Spare Me is a 1992 film directed by Matthew Harrison and starring Lawton Paseka and Christie MacFadyen. Harrison's feature film directorial debut, the 16mm feature was made for less than $80,000 US and won awards at the Rome Film Festival, New Orleans Film Festival, Long Island Film Festival and others. Harrison used the cash award from a prize at the Avignon Film Festival to make his second feature, the Sundance Jury Prize winning Rhythm Thief.

==Plot==
This film is the story of Theo (Lawton Paseka), the "Bad Boy of Bowling", suspended from the pro-tour for bashing an opponent in the head on national TV. Desperate to circumvent the 100-year suspension and get back into the game, Theo seeks out his estranged father Buzz, a man of legendary power in the bowling world - a man he has never met.

But Buzz has turned to the dark side of the sport and runs an illegal dwarf bowling operation with his nefarious partner Miles Kastle. "And nobody sticks a finger into a bowling ball in this town without Miles Kastle knowing about it."

Kastle's pyromaniac daughter Sheila (Christie MacFadyen) has the hots for Theo. Her psychotic brother Junior has just broken out of a mental institution and wants to murder Buzz. Kastle offers to get Theo back in the pins - for a price, and Theo finds himself faced with one of the impossible 7-10 splits of life.

==Cast==
- Lawton Paseka as Theo Skinner
- Christie MacFadyen as Sheila Kastle
- Mark Alfred as Buzz Fazeli
- Sunny Weil as Millie Fazeli
- Richard W. Sears Jr. as Miles Kastle
- Bill Christ as Junior
- Christopher Cooke as Sid
- Sean Hagerty as Breeze

==Festivals and critical reception==
Candice Russell, writing for the Sun-Sentinel at the Fort Lauderdale Film Festival, called Spare Me “a warped version of Rebel Without a Cause.” At the XXXVI Mostra Internazionale Del Film D’Autore San Remo in Italy, film critic David Rooney, writing for Variety, made note of the film's "reckless energy and charismatic leads." and Fausto Serra wrote "[the film] marks a great starting point for the future of its author." Todd Anthony, reviewing the picture for the Miami New Times at the South Beach Film Festival, highlighted Spare Me as a "flat-out winner." Film Threat labeled the film “The quintessential saga of a rebel and his ball."
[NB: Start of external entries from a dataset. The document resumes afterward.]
-- ==== Sys2Proof/Machine/IntArith.lean ====
section
/-!
DEFINITION. Integer arithmetic, logic, shifts, bit fields, pairs, moves and immediate forms (R332 to R338).
-/

namespace Sys2Proof.Machine

/-- R332 ADD. -/
def execAdd (d a b : Reg) (s : State) : Out := s.pure 1 (opRRR d a b fun x y => x + y)
/-- R332 SUB. -/
def execSub (d a b : Reg) (s : State) : Out := s.pure 1 (opRRR d a b fun x y => x - y)
/-- R332 MUL. -/
def execMul (d a b : Reg) (s : State) : Out := s.pure 1 (opRRR d a b fun x y => x * y)
/-- R332 MULHI: bits [63:32] of the signed product. -/
def execMulhi (d a b : Reg) (s : State) : Out :=
  s.pure 1 (opRRR d a b fun x y => (x.signExtend 64 * y.signExtend 64).extractLsb' 32 32)
/-- R332 MULHIU: bits [63:32] of the unsigned product. -/
def execMulhiu (d a b : Reg) (s : State) : Out :=
  s.pure 1 (opRRR d a b fun x y => (x.setWidth 64 * y.setWidth 64).extractLsb' 32 32)
/-- R332 div: 0xFFFF_FFFF for a zero divisor, otherwise the quotient toward zero, wrapped. -/
def divS (x y : Word) : Word := if y = 0#32 then 0xFFFF_FFFF#32 else BitVec.ofInt 32 (x.toInt.tdiv y.toInt)
/-- R332 rem: x for a zero divisor, otherwise the remainder with the sign of the dividend. -/
def remS (x y : Word) : Word := if y = 0#32 then x else BitVec.ofInt 32 (x.toInt - y.toInt * x.toInt.tdiv y.toInt)
/-- R332 DIV. -/
def execDiv (d a b : Reg) (s : State) : Out := s.pure 1 (opRRR d a b divS)
/-- R332 DIVU. -/
def execDivu (d a b : Reg) (s : State) : Out :=
  s.pure 1 (opRRR d a b fun x y => if y = 0#32 then 0xFFFF_FFFF#32 else BitVec.ofNat 32 (x.toNat / y.toNat))
/-- R332 REM. -/
def execRem (d a b : Reg) (s : State) : Out := s.pure 1 (opRRR d a b remS)
/-- R332 REMU. -/
def execRemu (d a b : Reg) (s : State) : Out :=
  s.pure 1 (opRRR d a b fun x y => if y = 0#32 then x else BitVec.ofNat 32 (x.toNat % y.toNat))

def minS (x y : Word) : Word := if x.toInt ≤ y.toInt then x else y
def maxS (x y : Word) : Word := if x.toInt ≤ y.toInt then y else x
def minU (x y : Word) : Word := if x.toNat ≤ y.toNat then x else y
def maxU (x y : Word) : Word := if x.toNat ≤ y.toNat then y else x
/-- R332 MIN. -/
def execMin (d a b : Reg) (s : State) : Out := s.pure 1 (opRRR d a b minS)
/-- R332 MAX. -/
def execMax (d a b : Reg) (s : State) : Out := s.pure 1 (opRRR d a b maxS)
/-- R332 MINU. -/
def execMinu (d a b : Reg) (s : State) : Out := s.pure 1 (opRRR d a b minU)
/-- R332 MAXU. -/
def execMaxu (d a b : Reg) (s : State) : Out := s.pure 1 (opRRR d a b maxU)
/-- R332 ABS. -/
def execAbs (d a : Reg) (s : State) : Out := s.pure 1 (opRR d a fun x => BitVec.ofNat 32 x.toInt.natAbs)
/-- R332 NEG. -/
def execNeg (d a : Reg) (s : State) : Out := s.pure 1 (opRR d a fun x => -x)
/-- R333 MAD. -/
def execMad (d a b : Reg) (s : State) : Out := s.pure 1 (opRRRd d a b fun x y z => x * y + z)

/-! R334. -/

def execAnd (d a b : Reg) (s : State) : Out := s.pure 1 (opRRR d a b fun x y => x &&& y)
def execOr (d a b : Reg) (s : State) : Out := s.pure 1 (opRRR d a b fun x y => x ||| y)
def execXor (d a b : Reg) (s : State) : Out := s.pure 1 (opRRR d a b fun x y => x ^^^ y)
def execAndn (d a b : Reg) (s : State) : Out := s.pure 1 (opRRR d a b fun x y => x &&& (y ^^^ 0xFFFF_FFFF#32))
def execNot (d a : Reg) (s : State) : Out := s.pure 1 (opRR d a fun x => x ^^^ 0xFFFF_FFFF#32)
/-- R334 shl: 0 for a count of 32 or more. -/
def shl32 (x y : Word) : Word := if 32 ≤ y.toNat then 0#32 else x <<< y.toNat
/-- R334 shr: 0 for a count of 32 or more. -/
def shr32 (x y : Word) : Word := if 32 ≤ y.toNat then 0#32 else x >>> y.toNat
/-- R334 sar: the count limited to 31. -/
def sar32 (x y : Word) : Word := x.sshiftRight (min y.toNat 31)
/-- R334 rotl. -/
def rotl32 (x : Word) (k : Nat) : Word := x.rotateLeft (k % 32)
def execShl (d a b : Reg) (s : State) : Out := s.pure 1 (opRRR d a b shl32)
def execShr (d a b : Reg) (s : State) : Out := s.pure 1 (opRRR d a b shr32)
def execSar (d a b : Reg) (s : State) : Out := s.pure 1 (opRRR d a b sar32)
def execRotl (d a b : Reg) (s : State) : Out := s.pure 1 (opRRR d a b fun x y => rotl32 x y.toNat)
/-- R334 rotr: rotl by (32 − y mod 32) mod 32. -/
def execRotr (d a b : Reg) (s : State) : Out :=
  s.pure 1 (opRRR d a b fun x y => rotl32 x ((32 - y.toNat % 32) % 32))
/-- R334 clz: leading zero bits, 32 for zero. -/
def clz32 (x : Word) : Word := if x = 0#32 then 32#32 else BitVec.ofNat 32 (31 - x.toNat.log2)
/-- R334 popc. -/
def popc32 (x : Word) : Word := BitVec.ofNat 32 ((List.range 32).filter x.getLsbD).length
/-- R334 brev: bit i of the result is bit 31 − i. -/
def brev32 (x : Word) : Word := x.reverse
def execClz (d a : Reg) (s : State) : Out := s.pure 1 (opRR d a clz32)
def execPopc (d a : Reg) (s : State) : Out := s.pure 1 (opRR d a popc32)
def execBrev (d a : Reg) (s : State) : Out := s.pure 1 (opRR d a brev32)

/-! R335. -/

/-- The low `n` bits set. -/
def lowMask (n : Nat) : Word := BitVec.ofNat 32 (2 ^ n - 1)
/-- x[POS + LEN − 1 : POS]. -/
def fieldOf (x : Word) (pos len : Nat) : Word := (x >>> pos) &&& lowMask len
def execBfe (d a : Reg) (pos : BitVec 6) (lenm1 : BitVec 5) (s : State) : Out :=
  s.pure 1 (opRR d a fun x => fieldOf x pos.toNat (lenm1.toNat + 1))
/-- The field sign-extended to 32 bits. -/
def signedField (x : Word) (pos len : Nat) : Word := (fieldOf x pos len <<< (32 - len)).sshiftRight (32 - len)
def execBfeS (d a : Reg) (pos : BitVec 6) (lenm1 : BitVec 5) (s : State) : Out :=
  s.pure 1 (opRR d a fun x => signedField x pos.toNat (lenm1.toNat + 1))
/-- Bits [POS + LEN − 1 : POS] of z become the low bits of x. -/
def insertField (x z : Word) (pos len : Nat) : Word :=
  (z &&& ~~~(lowMask len <<< pos)) ||| ((x &&& lowMask len) <<< pos)
def execBfi (d a : Reg) (pos : BitVec 6) (lenm1 : BitVec 5) (s : State) : Out :=
  s.pure 1 (opRRd d a fun x z => insertField x z pos.toNat (lenm1.toNat + 1))

/-! R336. -/

def execDadd (d a b : Reg) (s : State) : Out := s.pure 1 (opDDD d a b fun x y => x + y)
def execDsub (d a b : Reg) (s : State) : Out := s.pure 1 (opDDD d a b fun x y => x - y)
def execDmul (d a b : Reg) (s : State) : Out := s.pure 1 (opDDD d a b fun x y => x * y)
def execDshl (d a b : Reg) (s : State) : Out :=
  s.pure 1 (opDDR d a b fun x y => if 64 ≤ y.toNat then 0#64 else x <<< y.toNat)
def execDshr (d a b : Reg) (s : State) : Out :=
  s.pure 1 (opDDR d a b fun x y => if 64 ≤ y.toNat then 0#64 else x >>> y.toNat)
def execDsar (d a b : Reg) (s : State) : Out := s.pure 1 (opDDR d a b fun x y => x.sshiftRight (min y.toNat 63))
def execMulw (d a b : Reg) (s : State) : Out := s.pure 1 (opDRR d a b fun x y => x.signExtend 64 * y.signExtend 64)
def execMulwu (d a b : Reg) (s : State) : Out := s.pure 1 (opDRR d a b fun x y => x.setWidth 64 * y.setWidth 64)
def dminS (x y : Dword) : Dword := if x.toInt ≤ y.toInt then x else y
def dmaxS (x y : Dword) : Dword := if x.toInt ≤ y.toInt then y else x
def dminU (x y : Dword) : Dword := if x.toNat ≤ y.toNat then x else y
def dmaxU (x y : Dword) : Dword := if x.toNat ≤ y.toNat then y else x
def execDmin (d a b : Reg) (s : State) : Out := s.pure 1 (opDDD d a b dminS)
def execDmax (d a b : Reg) (s : State) : Out := s.pure 1 (opDDD d a b dmaxS)
def execDminu (d a b : Reg) (s : State) : Out := s.pure 1 (opDDD d a b dminU)
def execDmaxu (d a b : Reg) (s : State) : Out := s.pure 1 (opDDD d a b dmaxU)

/-! R337. -/

def execMov (d a : Reg) (s : State) : Out := s.pure 1 (opRR d a fun x => x)
/-- G(d) = G(x). -/
def opMovx (d a : Reg) (t : Thread) : Except Trap Thread :=
  match t.get a.toNat with
  | .error e => .error e
  | .ok x =>
    match t.get x.toNat with
    | .ok v => (t.note [a.toNat, x.toNat]).put d.toNat v
    | .error e => .error e
def execMovx (d a : Reg) (s : State) : Out := s.pure 1 (opMovx d a)
/-- G(z) = x: z is the value of gd. A register with a pending token keeps its value (R201); one in the
slack sets SLACK all the same (R210). -/
def opMovxw (d a : Reg) (t : Thread) : Except Trap Thread :=
  match t.get a.toNat, t.get d.toNat with
  | .ok x, .ok z =>
    if t.pend.contains z.toNat then .ok (t.note [a.toNat, d.toNat, z.toNat]) else (t.note [a.toNat, d.toNat]).put z.toNat x
  | .error e, _ => .error e
  | .ok _, .error e => .error e
def execMovxw (d a : Reg) (s : State) : Out := s.pure 1 (opMovxw d a)
def execDmov (d a : Reg) (s : State) : Out := s.pure 1 (opDD d a fun x => x)

/-! R338. -/

def execAddi (d a : Reg) (imm : BitVec 14) (hi : Option (BitVec 18)) (s : State) : Out :=
  s.pure (sizeOf hi) (opRR d a fun x => x + immOf imm hi)
def execAndi (d a : Reg) (imm : BitVec 14) (hi : Option (BitVec 18)) (s : State) : Out :=
  s.pure (sizeOf hi) (opRR d a fun x => x &&& immOf imm hi)
def execOri (d a : Reg) (imm : BitVec 14) (hi : Option (BitVec 18)) (s : State) : Out :=
  s.pure (sizeOf hi) (opRR d a fun x => x ||| immOf imm hi)
def execXori (d a : Reg) (imm : BitVec 14) (hi : Option (BitVec 18)) (s : State) : Out :=
  s.pure (sizeOf hi) (opRR d a fun x => x ^^^ immOf imm hi)
/-- R312: a shift with an IMM hint takes two words. -/
def hintedSize (hinted : Bool) : Nat := if hinted then 2 else 1
def execShli (d a : Reg) (n : BitVec 5) (hinted : Bool) (s : State) : Out :=
  s.pure (hintedSize hinted) (opRR d a fun x => x <<< n.toNat)
def execShri (d a : Reg) (n : BitVec 5) (hinted : Bool) (s : State) : Out :=
  s.pure (hintedSize hinted) (opRR d a fun x => x >>> n.toNat)
def execSari (d a : Reg) (n : BitVec 5) (hinted : Bool) (s : State) : Out :=
  s.pure (hintedSize hinted) (opRR d a fun x => x.sshiftRight n.toNat)
def execMovi (d : Reg) (imm : BitVec 14) (hi : Option (BitVec 18)) (s : State) : Out :=
  s.pure (sizeOf hi) (opRI d (immOf imm hi))
def execMuli (d a : Reg) (imm : BitVec 14) (hi : Option (BitVec 18)) (s : State) : Out :=
  s.pure (sizeOf hi) (opRR d a fun x => x * immOf imm hi)

end Sys2Proof.Machine
end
The film was also programmed at festivals both in the US and overseas including Boston Film Festival, Central Florida Film Festival, ExGround Festival, Florida Film Festival, Fort Lauderdale International Film Festival, Hamptons International Film Festival, Long Island Film Festival, Filmfest Oldenburg, São Paulo International Film Festival, Festroia International Film Festival, Welsh Film Festival, and Women in Film Festival, Los Angeles.

Spare Me was screened at Anthology Film Archives, Cinemac, Cinémathèque Française, Coolidge Corner Theatre, Deutsche Kinemathek, Harvard Film Archive, Hirshhorn Museum, IFP Market, Kansas State University, Kino Arsenal at the Arsenal Institute for Film and Video Art in Berlin, Millennium Film Workshop, Pacific Film Archive, Projected Images of Hudson County, Putnam Screening Room and the Shooting Gallery in New York City. The film was licensed on video in the US and overseas.